Write out nothing except the lines running from the one containing "let data := ts.flatMap" to the last line of the data, exactly as they stand.

* * *

/-- TILE_FENCE: a fence token to each tile of the mask (R108). -/
def kTileFence (_h : CmdHdr) (mask : BitVec 96) (s : State) : KRes :=
  kOk 0 ((maskBits 96 mask.toNat).foldl (fun s t => sendToken t 0 2 0x6D (genOf s) 3 s) s)

/-- A tile's memory reads zero and its program is unloaded. -/
def clearTile (t : Nat) (s : State) : State :=
  let out (a : Nat) : Bool := decide (a < tileAddr t 0) || decide (tileAddr t 0x400000 ≤ a)
  let s := { s with mem := sfilter s.mem out, upset := sfilter s.upset (fun l => out (64 * l)) }
  setTile (unbindTile t s) t Tile.init

/-- Run one tile's self-test; its outcome is the silicon's (log 1). A tile that passes is unfenced. Answers whether it
failed. -/
def unfenceTile (t : Nat) (s : State) : Bool × State :=
  if !(tileOf s t).isFenced then (false, s)
  else
    let (f, s) := free32 s
    if f % 2 = 1 then (true, s) else (false, clearTile t s)

/-- TILE_UNFENCE: the detail counts the tiles that failed their self-test. -/
def kTileUnfence (_h : CmdHdr) (mask : BitVec 96) (s : State) : KRes :=
  if stepActive s then kFail stActive 0 s
  else
    let (n, s) := (maskBits 96 mask.toNat).foldl (fun (acc : Nat × State) t =>
      let (bad, s) := unfenceTile t acc.2
      (acc.1 + bit bad, s)) (0, s)
    kOk n s

/-- TILE_QUERY: 8 bytes per masked tile, ascending. -/
def kTileQuery (h : CmdHdr) (mask : BitVec 96) (buf : Buf) (s : State) : KRes :=
  let ts := maskBits 96 mask.toNat
  let data := ts.flatMap (fun t => leBytes 4 (tilStatus s t) ++ leBytes 4 (tilFault s t))
  withBuf h buf s (deliver h buf data id data.length s)

end Sys2Proof.Machine
end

* * *

Solution for this exercise:
  let data := ts.flatMap (fun t => leBytes 4 (tilStatus s t) ++ leBytes 4 (tilFault s t))
  withBuf h buf s (deliver h buf data id data.length s)

end Sys2Proof.Machine
end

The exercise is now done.